[v6,0/4] Enable >0 order folio memory compaction

Message ID 20240216170432.1268753-1-zi.yan@sent.com
State New
Headers

Commit Message

Zi Yan Feb. 16, 2024, 5:04 p.m. UTC
  From: Zi Yan <ziy@nvidia.com>

Hi all,

This patchset enables >0 order folio memory compaction, which is one of
the prerequisitions for large folio support[1]. It is on top of
mm-everything-2024-02-16-01-35.

I am aware of that split free pages is necessary for folio
migration in compaction, since if >0 order free pages are never split
and no order-0 free page is scanned, compaction will end prematurely due
to migration returns -ENOMEM. Free page split becomes a must instead of
an optimization.

lkp ncompare results (on a 8-CPU (Intel Xeon E5-2650 v4 @2.20GHz) 16G VM)
for default LRU (-no-mglru) and CONFIG_LRU_GEN are shown at the bottom,
copied from V3[4].
In sum, most of vm-scalability applications do not see performance
change, and the others see ~4% to ~26% performance boost under default LRU
and ~2% to ~6% performance boost under CONFIG_LRU_GEN.


Changelog
===

From V5 [6]
1. Removed unused parameter in prepare_free_pages() and used it instead
of my old prepare_free_pages_fpi_none() (per Vlastimil Babka).

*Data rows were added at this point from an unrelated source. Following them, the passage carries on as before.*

-- ==== Sys2Proof/Machine/HostSequences.lean ====
section
/-! DEFINITION. The host's programs around the block (45_host_sequences.md): the diff scan, CREATE and RENAME. Nothing
here is an operation of the block; APPLY is the pseudo-command `applyPatch`. -/

namespace Sys2Proof.Machine

/-- R191: the virtual original, zero-extended past its end. -/
def virtualByte (o : List Byte) (i : Nat) : Byte := o.getD i 0

/-- R193: the bytes of the difference run that starts at position `i`, where `m` is the rest of the modified image from `i`
on: as long as they differ, at most `room` of them. -/
def diffRun (o : List Byte) : (room : Nat) → (i : Nat) → (m : List Byte) → List Byte
  | 0, _, _ => []
  | _ + 1, _, [] => []
  | room + 1, i, b :: m => if b = virtualByte o i then [] else b :: diffRun o room (i + 1) m

/-- R192, R193, R195, R196: the runs of the rest `m` of the modified image from position `i` on, with their offsets, each
step passing one equal byte or one run; `fuel` bounds the steps. -/
def scanFrom (o : List Byte) : (fuel : Nat) → (i : Nat) → (m : List Byte) → List (Nat × List Byte)
  | 0, _, _ => []
  | _ + 1, _, [] => []
  | fuel + 1, i, b :: m =>
    if b = virtualByte o i then scanFrom o fuel (i + 1) m
    else
      (i, diffRun o Config.maxRun i (b :: m)) ::
        scanFrom o fuel (i + (diffRun o Config.maxRun i (b :: m)).length)
          ((b :: m).drop (diffRun o Config.maxRun i (b :: m)).length)

/-- R196 `scan(O, M)`: the runs of the whole scan. -/
def scanRuns (o m : List Byte) : List (Nat × List Byte) := scanFrom o m.length 0 m

/-- R134, R201: the records that the scan's runs are framed as. -/
def scanRecords (o m : List Byte) : List Record := (scanRuns o m).map fun r => frame (BitVec.ofNat 32 r.1) r.2

/-- R197: the commands of CREATE. -/
def createInstrs (o m : List Byte) : List Instr :=
  .hgen (BitVec.ofNat 32 m.length) ::
    ((scanRuns o m).flatMap (fun r => renc (BitVec.ofNat 32 r.1) r.2) ++ [.efin])

/-- R199: the command of RENAME; the copy under the new name is the host's. -/
def renameInstrs : List Instr := [.ident]

end Sys2Proof.Machine
end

2. Removed unnecessary INIT_LIST_HEAD() in compaction_free()
(per Vlastimil Babka).

3. Fixed cc->nr_migratepages update in compaction_free()
(per Vlastimil Babka).


From V4 [5]:
1. Refactored code in compaction_alloc() in Patch 3 (per Yu Zhao).


From V3 [4]:
1. Restructured isolate_migratepages_block() to minimize PageHuge() use
in Patch 1 (per Vlastimil Babka).

2. Used folio_put_testzero() instead of folio_set_count() to properly
handle free pages in compaction_free() (per Vlastimil Babka).

3. Simplified code to use struct list_head instead of a new struct page_list
(per Vlastimil Babka).

4. Restructured compaction_alloc() code to reduce indentation and
increase readability (per Vlastimil Babka).


From V2 [3]:
1. Added missing free page count in fast isolation path. This fixed the
weird performance outcome.


From V1 [2]:
1. Used folio_test_large() instead of folio_order() > 0. (per Matthew
Wilcox)

2. Fixed code rebase error. (per Baolin Wang)

3. Used list_split_init() instead of list_split(). (per Ryan Boberts)

4. Added free_pages_prepare_fpi_none() to avoid duplicate free page code
in compaction_free().

5. Dropped source page order sorting patch.


From RFC [1]:
1. Enabled >0 order folio compaction in the first patch by splitting all
to-be-migrated folios. (per Huang, Ying)

2. Stopped isolating compound pages with order greater than cc->order
to avoid wasting effort, since cc->order gives a hint that no free pages
with order greater than it exist, thus migrating the compound pages will fail.
(per Baolin Wang)

3. Retained the folio check within lru lock. (per Baolin Wang)

4. Made isolate_freepages_block() generate order-sorted multi lists.
(per Johannes Weiner)

Overview
===

To support >0 order folio compaction, the patchset changes how free pages used
for migration are kept during compaction. Free pages used to be split into
order-0 pages that are post allocation processed (i.e., PageBuddy flag cleared,
page order stored in page->private is zeroed, and page reference is set to 1).
Now all free pages are kept in a NR_PAGE_ORDER array of page lists based
on their order without post allocation process. When migrate_pages() asks for
a new page, one of the free pages, based on the requested page order, is
then processed and given out. And THP <2MB would need this feature.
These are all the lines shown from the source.